A recent poll revealed that “half of all Americans want to take the country back to the 1950s.” Hmmmm…do many Americans really want to return to the way things were in the 50s?
Imagine we were somehow transported back to the 1950s – much like Jimmy Stewart in “It’s a Wonderful Life.” Like Stewart, we’d find things very different from today.
There’d be no Internet – no email, no Facebook, no Yelp, no websites for anything from news to political groups to amusing cat videos, no blogs, no eBay, no online shopping, no Twitter or Tinder, etc.
We’d be much more disconnected from friends and the world, without smart phones or cell phones, iPads, laptops and other such devices at our fingertips. We’d get most of the news of the world – a day late, in many cases – from newspapers, radio or television. And the news on TV would only come from three media companies that dictated what we heard and saw: ABC, CBS and NBC. There would be no Fox News, MSNBC or CNN. News would travel more slowly and less graphically, with no satellite TV broadcasts from where news was breaking at that moment.
Some people might find such a slower, less connected time appealing. But they should keep in mind what also went with that period. If you had health problems – like heart disease, hypertension, depression, asthma, etc. – there were many fewer treatment options available and they were less likely to be effective. If you were diagnosed with cancer in the 1950s, your chance of surviving it was poor. And the risk of getting cancer was high back then due to the largely unchecked pollution and chemical use of the times, as well as the blissfully ignorant prevalence of cigarette smoking.
Plus, hanging over the entire world in the 1950s was the possibility of nuclear holocaust, of which people were continually reminded by things like public fallout shelters and “duck and cover” drills at school.
I wonder how many people would really want to give up everything we have today to go back to the 1950s. I doubt many would. Instead, what we have here is an idealized view of a “simpler time” – one in which, let’s face it, certain groups (like English-speaking white males) had much more power in society than they do today.
This year’s US Presidential race has stirred up many fears, angst and apocalyptic visions. One thing many don’t seem to recognize is that we went through something similar four years ago. As I noted then in my post “Keep the Change,” when you look at the big picture you can see a certain logic in what’s happening.
As I pointed out then, we have seen a great amount of change since the 1950s:
This change has altered societies around the world in myriad ways. But such change has not been welcomed by many – especially those whose identity and values were firmly rooted in the previously established cultures. This reflects a basic but rarely considered fact: change happens differently for a culture than it does for the society of which that culture is a part.
Ideally, cultures by their nature offer enduring, lasting values. In this way they satisfy the human need for meaning and stability. In the chaos and confusion of life, we need to have a dependable framework that gives meaning to what is happening around us.
By the same token, healthy societies are continually changing. This is a reflection of changes in demographics, as well as the growth of knowledge and awareness that are a part of a dynamic society. In this way, societies satisfy the human need for freedom and creativity.
However, there is a basic conflict inherent in this dichotomy: cultural values cannot long endure unchanged within an evolving and changing society. Just as pressures build over time along fault lines until there’s an earthquake, over time pressures build up between culture and society until conflict erupts.
This is where we are now.
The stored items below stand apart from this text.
-- ==== Sys2Proof/Syntax.lean ====
section
/-!
DEFINITION. The abstract syntax: the slots, the operand formats of Tables 1.3 to 1.5, the data that inputs from outside carry, and Instr with one constructor per row of the opcode table.
A slot syllable keeps its header (guard, sense, transient bit and the slot it stands in) and its operands in the format the opcode fixes.
An engine step or an input names what it acts on.
-/

namespace Sys2Proof

/-- The ten slots of a bundle, in slot order (Table 1.1). -/
inductive Slot where
  | s0 | s1 | v0 | v1 | q | x | t | m | d | b
  deriving DecidableEq, Repr

/-- The opcode spaces: S0 and S1 share one, and so do V0 and V1 (R23). -/
inductive Cls where
  | s | v | q | x | t | m | d | b
  deriving DecidableEq, Repr

/-- The common fields of a syllable (Table 1.3), with the slot it stands in. -/
structure Hdr where
  slot : Slot
  /-- Guard predicate. -/
  g : BitVec 7
  /-- Execute when the guard is false. -/
  n : Bool
  /-- Transient result. -/
  t : Bool
  deriving DecidableEq, Repr

/-- Bits 47:0 of an F3 or FX syllable (Tables 1.4 and 1.5). -/
structure F3 where
  a : BitVec 7
  b : BitVec 7
  c : BitVec 7
  d : BitVec 7
  fmt : BitVec 5
  rnd : BitVec 3
  s : Bool
  fi : Bool
  fo : Bool
  w : Bool
  ord : BitVec 2
  sub : BitVec 6
  deriving DecidableEq, Repr

/-- Bits 47:0 of an FI syllable (Table 1.4). -/
structure FI where
  a : BitVec 7
  b : BitVec 7
  imm : BitVec 34
  deriving DecidableEq, Repr

/-- Bits 47:0 of an FM syllable (Table 1.4). -/
structure FM where
  a : BitVec 7
  b : BitVec 7
  sz : BitVec 4
  off : BitVec 30
  deriving DecidableEq, Repr

/-- Bits 47:0 of an FB syllable (Table 1.4): control fields in 47:34, offset or control fields in 33:0. -/
structure FB where
  ctl : BitVec 14
  off : BitVec 34
  deriving DecidableEq, Repr

/-- Where an uncorrectable error was found (R387, R404, R365, R373, R443). -/
inductive ErrorSite where
  /-- A line of memory, met by an access of partition `p`. -/
  | line (pa p : Nat)
  /-- A core's scratchpad or accumulator store. -/
  | core (c : Nat)
  /-- A riser entry of home `h`, met during a replay of partition `p`'s group (R439). -/
  | riser (h p : Nat)
  /-- A line met by the converter of stack `s` (R373). -/
  | converter (s : Nat)
  deriving DecidableEq, Repr

/-- What a home writes: a write request in flight, or a host write through BAR2 or BAR4 (R453). -/
inductive HomeWrite where
  | fabric (k : Nat)
  | host (pa : Nat) (data : List Byte)
  deriving DecidableEq, Repr

/-- A member's answer in the seal exchange (Table 17.3). -/
structure SealReply where
  member : Nat
  ok : Bool
  cause : Nat
  deriving DecidableEq, Repr

/-- What a request that arrives through a berth asks for (R445). -/
inductive RemoteOp where
  /-- A put with its data, or a signal when there is no data and `sig` is true. The flag of an LPUTF comes as its physical address, which the sender's module has translated, and its value (R343). -/
  | put (x y addr ln : Nat) (ring sig : Bool) (data : List Byte) (flag : Option (Nat × Nat))
  | read (pa len : Nat)
  | write (pa : Nat) (data : List Byte)
  | atomic (pa op : Nat) (wide : Bool) (v : Word)
  /-- ACAS and ACASW with their operand blocks (R350). -/
  | swap (pa : Nat) (wide : Bool) (block : List Byte)
  | swapWords (pa n : Nat) (block : List Byte)
  | enqueue (pa : Nat) (v : Word)
  | chase (pa start limit off : Nat)
  /-- ARED `.add` and `.fin` (R353). -/
  | crucibleAdd (pa fmt cell : Nat) (v : Word)
  | crucibleFin (pa fmt mode cell : Nat)
  /-- A raise or a post of the JCB at `jcb` (R128). -/
  | raise (pa jcb : Nat) (n : Word)
  | post (pa jcb : Nat) (n : Word)
  /-- The release of a source to the home or target `at_`, numbered as the replay filters are (R377). -/
  | release (at_ : Nat)
  deriving DecidableEq, Repr

/-- A request that arrives through a berth, with what R445 says it carries. -/
structure RemoteRequest where
  berth : Nat
  module : Nat
  part : Nat
  core : Nat
  seq : Nat
  floor : Nat
  key : BitVec 32
  gid : Nat
  pour : Nat
  time : Nat
  op : RemoteOp
  deriving DecidableEq, Repr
The conflict we are seeing today is in large part a conflict between those who want to return to that “simpler time” of the 1950s, and those who were marginalized or oppressed by the culture and society of that time.
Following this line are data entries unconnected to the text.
-- ==== Sys2Proof/Decode.lean ====
section
/-!
DEFINITION. Decoding of bundle headers and syllables (R15 to R24), total on any bytes and rejecting by the cause codes of Table 1.7, and the encoder.
-/

namespace Sys2Proof

/-! ### Fields (Tables 1.3 to 1.5) -/

def unpackF3 (w : Nat) : F3 :=
  { a := BitVec.ofNat 7 (w >>> 41), b := BitVec.ofNat 7 (w >>> 34), c := BitVec.ofNat 7 (w >>> 27), d := BitVec.ofNat 7 (w >>> 20)
    fmt := BitVec.ofNat 5 (w >>> 15), rnd := BitVec.ofNat 3 (w >>> 12), s := w.testBit 11, fi := w.testBit 10, fo := w.testBit 9
    w := w.testBit 8, ord := BitVec.ofNat 2 (w >>> 6), sub := BitVec.ofNat 6 w }

def unpackFI (w : Nat) : FI := { a := BitVec.ofNat 7 (w >>> 41), b := BitVec.ofNat 7 (w >>> 34), imm := BitVec.ofNat 34 w }

def unpackFM (w : Nat) : FM :=
  { a := BitVec.ofNat 7 (w >>> 41), b := BitVec.ofNat 7 (w >>> 34), sz := BitVec.ofNat 4 (w >>> 30), off := BitVec.ofNat 30 w }

def unpackFB (w : Nat) : FB := { ctl := BitVec.ofNat 14 (w >>> 34), off := BitVec.ofNat 34 w }

/-- Bits 56:48. -/
def unpackHdr (slot : Slot) (w : Nat) : Hdr := { slot, g := BitVec.ofNat 7 (w >>> 50), n := w.testBit 49, t := w.testBit 48 }

/-- Bits 47:0, from the top field down. -/
def packF3 (f : F3) : Nat :=
  (((((((((((f.a.toNat * 2 ^ 7 + f.b.toNat) * 2 ^ 7 + f.c.toNat) * 2 ^ 7 + f.d.toNat) * 2 ^ 5 + f.fmt.toNat) * 2 ^ 3 + f.rnd.toNat) * 2 +
    f.s.toNat) * 2 + f.fi.toNat) * 2 + f.fo.toNat) * 2 + f.w.toNat) * 2 ^ 2 + f.ord.toNat) * 2 ^ 6 + f.sub.toNat)

def packFI (f : FI) : Nat := (f.a.toNat * 2 ^ 7 + f.b.toNat) * 2 ^ 34 + f.imm.toNat

def packFM (f : FM) : Nat := ((f.a.toNat * 2 ^ 7 + f.b.toNat) * 2 ^ 4 + f.sz.toNat) * 2 ^ 30 + f.off.toNat

def packFB (f : FB) : Nat := f.ctl.toNat * 2 ^ 34 + f.off.toNat

/-- Bits 63:48. -/
def packHdr (o : Nat) (h : Hdr) : Nat := ((o * 2 ^ 7 + h.g.toNat) * 2 + h.n.toNat) * 2 + h.t.toNat

/-- The operands in a format. -/
def unpack (k : Legal.Kind) (w : Nat) : Legal.Form :=
  match k with
  | .f3 => .f3 (unpackF3 w)
  | .fi => .fi (unpackFI w)
  | .fm => .fm (unpackFM w)
  | .fb => .fb (unpackFB w)

/-- Bits 47:0 of a syllable. -/
def pack : Legal.Form → Nat
  | .f3 f => packF3 f
  | .fi f => packFI f
  | .fm f => packFM f
  | .fb f => packFB f

/-! ### Opcodes (Table 1.6) -/

/-- The instruction of an opcode of the B space in format FB. -/
def buildBFB (o : Nat) (h : Hdr) (f : FB) : Option Instr :=
  match o with
  | 0x01 => some (.br h f)
  | 0x02 => some (.bri h f)
  | 0x03 => some (.call h f)
  | 0x04 => some (.ret h f)
  | 0x05 => some (if f.ctl.getLsbD 13 then .loopiImm h f else .loopi h f)
  | 0x06 => some (.loopb h f)
  | 0x07 => some (.loopx h f)
  | 0x08 => some (if f.ctl.getLsbD 13 then .repImm h f else .rep h f)
  | 0x09 => some (.nopn h f)
  | 0x10 => some (.rvi h f)
  | 0x11 => some (.rva h f)
  | 0x12 => some (.rvw h f)
  | 0x13 => some (.rvaw h f)
  | 0x14 => some (.phint h f)
  | 0x15 => some (.trap h f)
  | 0x16 => some (.tend h f)
  | 0x17 => some (.tfail h f)
  | _ => none

/-- The instruction of an opcode of the B space in format F3. -/
def buildBF3 (o : Nat) (h : Hdr) (f : F3) : Option Instr :=
  match o with
  | 0x0A => some (.pset h f)
  | 0x0B => some (.pand h f)
  | 0x0C => some (.por h f)
  | 0x0D => some (.pxor h f)
  | 0x0E => some (.pnot h f)
  | 0x0F => some (.pmov h f)
  | 0x18 => some (.crr h f)
  | 0x19 => some (.crw h f)
  | _ => none

/-- The instruction of an opcode of the S space in format F3. -/
def buildSF3 (o : Nat) (h : Hdr) (f : F3) : Option Instr :=
  match o with
  | 0x01 => some (.add h f)
  | 0x02 => some (.sub h f)
  | 0x04 => some (.and h f)
  | 0x05 => some (.or h f)
  | 0x06 => some (.xor h f)
  | 0x0A => some (.sll h f)
  | 0x0B => some (.srl h f)
  | 0x0C => some (.sra h f)
  | 0x10 => some (.mul h f)
  | 0x11 => some (.mulh h f)
  | 0x12 => some (.mulhu h f)
  | 0x13 => some (.div h f)
  | 0x14 => some (.divu h f)
  | 0x15 => some (if f.sub.getLsbD 0 then .remu h f else .rem h f)
  | 0x16 => some (.min h f)
  | 0x17 => some (.max h f)
  | 0x18 => some (.minu h f)
  | 0x19 => some (.maxu h f)
  | 0x1A => some (.clz h f)
  | 0x1B => some (.popc h f)
  | 0x1E => some (.addsc h f)
  | 0x1F => some (.cmp h f)
  | 0x21 => some (.sel h f)
  | 0x22 => some (.xmv h f)
  | 0x25 => some (.fadd h f)
  | 0x26 => some (.fsub h f)
  | 0x27 => some (.fmul h f)
  | 0x28 => some (.ffma h f)
  | 0x29 => some (.fdiv h f)
  | 0x2A => some (.fsqrt h f)
  | 0x2B => some (.fmin h f)
  | 0x2C => some (.fmax h f)
  | 0x2D => some (.fcmp h f)
  | 0x2E => some (.fcvt h f)
  | 0x2F => some (.shw h f)
  | 0x30 => some (.shrd h f)
  | _ => none

/-- The instruction of an opcode of the S space in format FI. -/
def buildSFI (o : Nat) (h : Hdr) (f : FI) : Option Instr :=
  match o with
  | 0x03 => some (.addi h f)
  | 0x07 => some (.andi h f)
  | 0x08 => some (.ori h f)
  | 0x09 => some (.xori h f)
  | 0x0D => some (.slli h f)
  | 0x0E => some (.srli h f)
  | 0x0F => some (.srai h f)
  | 0x1C => some (.li h f)
  | 0x1D => some (.lih h f)
  | 0x20 => some (.cmpi h f)
  | _ => none

/-- The instruction of an opcode of the S space in format FM. -/
def buildSFM (o : Nat) (h : Hdr) (f : FM) : Option Instr :=
  match o with
  | 0x23 => some (.ld h f)
  | 0x24 => some (.st h f)
  | _ => none

/-- The instruction of an opcode of the V space in format F3. -/
def buildVF3 (o : Nat) (h : Hdr) (f : F3) : Option Instr :=
  match o with
  | 0x01 => some (.vadd h f)
  | 0x02 => some (.vsub h f)
  | 0x03 => some (.vmul h f)
  | 0x04 => some (.vmulh h f)
  | 0x05 => some (.vand h f)
  | 0x06 => some (.vor h f)
  | 0x07 => some (.vxor h f)
  | 0x08 => some (.vsll h f)
  | 0x09 => some (.vsrl h f)
  | 0x0A => some (.vsra h f)
  | 0x0B => some (.vmin h f)
  | 0x0C => some (.vmax h f)
  | 0x0D => some (.vabs h f)
  | 0x0E => some (.vadds h f)
  | 0x0F => some (.vsubs h f)
  | 0x10 => some (.vcmp h f)
  | 0x11 => some (.vfadd h f)
  | 0x12 => some (.vfsub h f)
  | 0x13 => some (.vfmul h f)
  | 0x14 => some (.vffma h f)
  | 0x15 => some (.vfdiv h f)
  | 0x16 => some (.vfsqrt h f)
  | 0x17 => some (.vfmin h f)
  | 0x18 => some (.vfmax h f)
  | 0x19 => some (.vfabs h f)
  | 0x1A => some (.vfneg h f)
  | 0x1B => some (.vfcmp h f)
  | 0x1C => some (.vtadd h f)
  | 0x1D => some (.vtsub h f)
  | 0x1E => some (.vtmul h f)
  | 0x1F => some (.vtfma h f)
  | 0x20 => some (.vred h f)
  | 0x21 => some (.vsel h f)
  | 0x22 => some (.kand h f)
  | 0x23 => some (.kor h f)
  | 0x24 => some (.kxor h f)
  | 0x25 => some (.knot h f)
  | 0x26 => some (.kpop h f)
  | 0x27 => some (.vbcast h f)
  | 0x28 => some (.vmov h f)
  | 0x29 => some (.vext h f)
  | 0x2A => some (.vins h f)
  | 0x2B => some (.viota h f)
  | 0x2E => some (.vlds h f)
  | 0x2F => some (.vsts h f)
  | 0x30 => some (.vgath h f)
  | 0x31 => some (.vscat h f)
  | 0x32 => some (.vamul h f)
  | 0x33 => some (.vconj h f)
  | 0x34 => some (.vnorm h f)
  | 0x35 => some (if f.sub.getLsbD 5 then .aloadPreset h f else .aload h f)
  | 0x36 => some (.vxmv h f)
  | _ => none

/-- The instruction of an opcode of the V space in format FM. -/
def buildVFM (o : Nat) (h : Hdr) (f : FM) : Option Instr :=
  match o with
  | 0x2C => some (.vld h f)
  | 0x2D => some (.vst h f)
  | _ => none

/-- The instruction of an opcode of the Q space in format F3. -/
def buildQF3 (o : Nat) (h : Hdr) (f : F3) : Option Instr :=
  match o with
  | 0x01 => some (.qclr h f)
  | 0x02 => some (.qmac h f)
  | 0x03 => some (.qmacn h f)
  | 0x04 => some (.qadd h f)
  | 0x05 => some (.qsub h f)
  | 0x06 => some (.qneg h f)
  | 0x07 => some (.qred h f)
  | 0x08 => some (.qround h f)
  | 0x09 => some (.qrounds h f)
  | 0x0C => some (.qmov h f)
  | 0x0D => some (.qtst h f)
  | 0x0E => some (.qmode h f)
  | _ => none

/-- The instruction of an opcode of the Q space in format FM. -/
def buildQFM (o : Nat) (h : Hdr) (f : FM) : Option Instr :=
  match o with
  | 0x0A => some (.qld h f)
  | 0x0B => some (.qst h f)
  | _ => none

/-- The instruction of an opcode of the X space in format F3. -/
def buildXF3 (o : Nat) (h : Hdr) (f : F3) : Option Instr :=
  match o with
  | 0x01 => some (.xcvt h f)
  | 0x02 => some (.xpack h f)
  | 0x03 => some (.xunp h f)
  | 0x04 => some (.xscl h f)
  | 0x05 => some (if f.d.getLsbD 2 then .xshufShape h f else .xshuf h f)
  | 0x06 => some (.xrev h f)
  | 0x07 => some (.xrot h f)
  | 0x08 => some (.xzip h f)
  | 0x09 => some (.xunz h f)
  | 0x0A => some (.xbc h f)
  | 0x0B => some (.xcpr h f)
  | 0x0C => some (.xexp h f)
  | 0x0D => some (.xswz h f)
  | 0x0E => some (.xmrg h f)
  | 0x0F => some (.xsps h f)
  | 0x10 => some (.xdth h f)
  | _ => none

/-- The instruction of an opcode of the T space in format F3. -/
def buildTF3 (o : Nat) (h : Hdr) (f : F3) : Option Instr :=
  match o with
  | 0x01 => some (.trcfg h f)
  | 0x02 => some (.trw h f)
  | 0x03 => some (.trc h f)
  | 0x04 => some (.trclr h f)
  | 0x05 => some (.trst h f)
  | _ => none

/-- The instruction of an opcode of the M space in format F3. -/
def buildMF3 (o : Nat) (h : Hdr) (f : F3) : Option Instr :=
  match o with
  | 0x01 => some (.mgo h f)
  | 0x02 => some (.mstep h f)
  | 0x03 => some (.mwait h f)
  | 0x04 => some (.mstat h f)
  | 0x05 => some (.mabort h f)
  | 0x06 => some (.mzero h f)
  | 0x07 => some (.mldt h f)
  | 0x08 => some (.mstt h f)
  | _ => none

/-- The instruction of an opcode of the D space in format F3. -/
def buildDF3 (o : Nat) (h : Hdr) (f : F3) : Option Instr :=
  match o with
  | 0x01 => some (.sbind h f)
  | 0x02 => some (.sunb h f)
  | 0x03 => some (.ssync h f)
  | 0x04 => some (.ginit h f)
  | 0x05 => some (.gwf h f)
  | 0x06 => some (.gwe h f)
  | 0x07 => some (.gadvh h f)
  | 0x08 => some (.gadvt h f)
  | 0x09 => some (.gstat h f)
  | 0x0A => some (.spushc h f)
  | 0x0B => some (.spopc h f)
  | 0x0C => some (.sbal h f)
  | 0x0D => some (.cpy h f)
  | 0x0E => some (.cpyw h f)
  | 0x0F => some (.cpyq h f)
  | 0x10 => some (.lput h f)
  | 0x11 => some (.lputf h f)
  | 0x12 => some (if f.sub.getLsbD 0 then .lwait h f else .lwaitScalar h f)
  | 0x13 => some (if f.sub.getLsbD 1 then .lsetSub h f else .lset h f)
  | 0x14 => some (.lsig h f)
  | 0x15 => some (.aop h f)
  | 0x16 => some (.aopn h f)
  | 0x17 => some (.acas h f)
  | 0x18 => some (.acasw h f)
  | 0x19 => some (.aenq h f)
  | 0x1A => some (.achase h f)
  | 0x1B => some (if f.sub.getLsbD 5 then .aredFin h f else .ared h f)
  | 0x1C => if f.ord = 1 then some (.crossAcq h f) else if f.ord = 2 then some (.crossRel h f) else if f.ord = 3 then some (.crossAr h f) else none
  | 0x1D => some (.aliasf h f)
  | 0x1E => some (.fence h f)
  | 0x1F => some (.nlaunch h f)
  | 0x20 => some (.jraise h f)
  | 0x21 => some (.jpost h f)
  | 0x22 => some (.sealreq h f)
  | 0x23 => some (if f.sub.getLsbD 0 then .vainvAll h f else .vainv h f)
  | 0x24 => some (.tsr h f)
  | 0x25 => some (.trig h f)
  | _ => none

/-- The instruction of an opcode with its operands. -/
def build (c : Cls) (o : Nat) (h : Hdr) : Legal.Form → Option Instr
  | .f3 f => match c with
    | .s => buildSF3 o h f
    | .v => buildVF3 o h f
    | .q => buildQF3 o h f
    | .x => buildXF3 o h f
    | .t => buildTF3 o h f
    | .m => buildMF3 o h f
    | .d => buildDF3 o h f
    | .b => buildBF3 o h f
  | .fi f => buildSFI o h f
  | .fm f => match c with
    | .s => buildSFM o h f
    | .v => buildVFM o h f
    | _ => buildQFM o h f
  | .fb f => buildBFB o h f

/-! ### Syllables -/

/-- A syllable that is refused, with its lowest cause code, or its instruction. -/
inductive Decoded where
  | refused (cause : Nat)
  | ok (i : Instr)
  deriving DecidableEq, Repr

/-- The causes that a syllable's place adds: the end of a REP's body, for a bundle of `len` bytes at `pc` (R147). -/
def placeCauses (place : Option (Nat × Nat)) (c : Cls) (o : Nat) (f : Legal.Form) : Legal.Causes :=
  match place, f with
  | some (pc, len), .fb f => if c = .b ∧ o = 0x08 then Legal.repEnd pc len f else []
  | _, _ => []

/-- Decodes the syllable `w` of a slot (R18 to R24), in a bundle of `len` bytes at `pc` where the place is known. DESIGN CHOICE: log entry 88. -/
def decodeAt (place : Option (Nat × Nat)) (slot : Slot) (w : Nat) : Decoded :=
  let o := w >>> 57 % 128
  let h := unpackHdr slot w
  if o = 0 then (if w % 2 ^ 57 = 0 then .ok (.nop h) else .refused 0x0B)
  else match Legal.kindOf (Legal.clsOf slot) o with
    | none => .refused 0x04
    | some k =>
      let f := unpack k w
      match Legal.lowest (Legal.syllable (Legal.clsOf slot) o h f ++ placeCauses place (Legal.clsOf slot) o f) with
      | some c => .refused c
      | none => match build (Legal.clsOf slot) o h f with
        | some i => .ok i
        | none => .refused 0x04

/-- Decodes the syllable `w` of a slot, wherever its bundle stands. -/
def decodeSyllable (slot : Slot) (w : Nat) : Decoded := decodeAt none slot w

/-! ### Bundles -/

/-- The slots in slot order. -/
def allSlots : List Slot := [.s0, .s1, .v0, .v1, .q, .x, .t, .m, .d, .b]

/-- The bit of a slot in a header (Table 1.1). -/
def maskBit : Slot → Nat
  | .s0 => 63 | .s1 => 62 | .v0 => 61 | .v1 => 60 | .q => 59 | .x => 58 | .t => 57 | .m => 56 | .d => 55 | .b => 54

/-- The slots present under a header, in slot order (R15, R16). -/
def presentSlots (hdr : Nat) : List Slot := allSlots.filter fun s => hdr.testBit (maskBit s)

/-- R16: the length of a bundle in bytes. -/
def bundleLength (hdr : Nat) : Nat := 8 * (1 + (presentSlots hdr).length)

/-- Header causes (Table 1.7), the lowest of them: `translated` says that the context is marked so. -/
def headerCause (hdr : Nat) (translated : Bool) : Option Nat :=
  if hdr >>> 50 % 16 ≠ 4 then some 1
  else if hdr % 2 ^ 49 ≠ 0 then some 2
  else if hdr.testBit 49 && !translated then some 3
  else none

/-! ### The encoder -/

/-- The slot and the syllable word of an instruction; none for the steps that no syllable names. -/
def encodeSyllable (i : Instr) : Option (Slot × Nat) :=
  match i with
  | .nop h => some (h.slot, 0)
  | _ => i.parts.map fun (_, o, h, f) => (h.slot, packHdr o h * 2 ^ 48 + pack f)

/-- The words of a bundle that holds the instruction alone, header first: the empty bundle's header (R16), or a header and a syllable; nothing for a step that no bundle names. DESIGN CHOICE: log entry 84. -/
def encode (i : Instr) : List Nat :=
  match i with
  | .emptyBundle => [0x0010000000000000]
  | _ => match encodeSyllable i with
    | some (s, w) => [2 ^ maskBit s + 0x0010000000000000, w]
    | none => []

/-- The instruction that the words of a bundle give: the first present syllable, and the empty bundle where none is present. DESIGN CHOICE: log entry 84. -/
def decodeWords (ws : List Nat) : Option Instr :=
  match ws with
  | [] => none
  | hdr :: rest =>
    if (headerCause hdr false).isSome then none
    else match presentSlots hdr with
      | [] => some .emptyBundle
      | s :: _ => match rest with
        | [] => none
        | w :: _ => match decodeSyllable s w with
          | .ok i => some i
          | .refused _ => none

/-- The instruction in a bundle whose bits are `w`, bit 0 the least significant of the header: bits 63 to 0 the header, bits 127 to 64 the first present syllable. DESIGN CHOICE: log entry 84. -/
def decodeTableWord (_nbits w : Nat) : Option Instr := decodeWords [w % 2 ^ 64, w >>> 64 % 2 ^ 64]

end Sys2Proof
end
In a larger sense however, the conflict is not really between these two groups. That is because the social change we have been witnessing did not arise from that conflict. In reality, it arose from the technology that increasingly and pervasively has linked us together. As I wrote four years ago:
This change isn’t the result of an invasion by infidels or a conspiracy by shadowy elites. Instead it’s a product of modern technology, with its concomitant interlinking of humanity. As Walter Truett Anderson observed in his book “Reality Isn’t What It Used to Be”:
The collapse of belief we have been witnessing throughout the twentieth century comes with globalism. The postmodern condition is not an artistic movement or a cultural fad or an intellectual theory — although it produces all of those and is in some ways defined by them. It is what inevitably happens as people everywhere begin to see that there are many beliefs, many kinds of belief, many ways of believing. Postmodernism is globalism; it is the half-discovered shape of the one unity that transcends all our differences.
When you get down to it, the conflict the “back to the 50s” group has is really with society today – and the technology that has brought this society about. If they truly want to return to that simpler time, they will need to follow the lead of groups like the Amish and give up everything that did not already exist in the 1950s. As the Amish have demonstrated, that is certainly possible.
But truly returning to the 1950s would require them to give up two things I doubt most of this group are willing to sacrifice: all their modern technology, and an active role in contemporary society.
In the end, the “back to the 50s” group faces a stark choice: continue fighting against society as it is today – diverse, interconnected and interdependent – in a battle that will grow ever more futile as society leaves them further and further behind; or adapt and make their peace with this modern world.
In making that choice, they should consider something once said by Charles Darwin:
“It is not the strongest of the species that survive, nor the most intelligent, but the one most responsive to change.”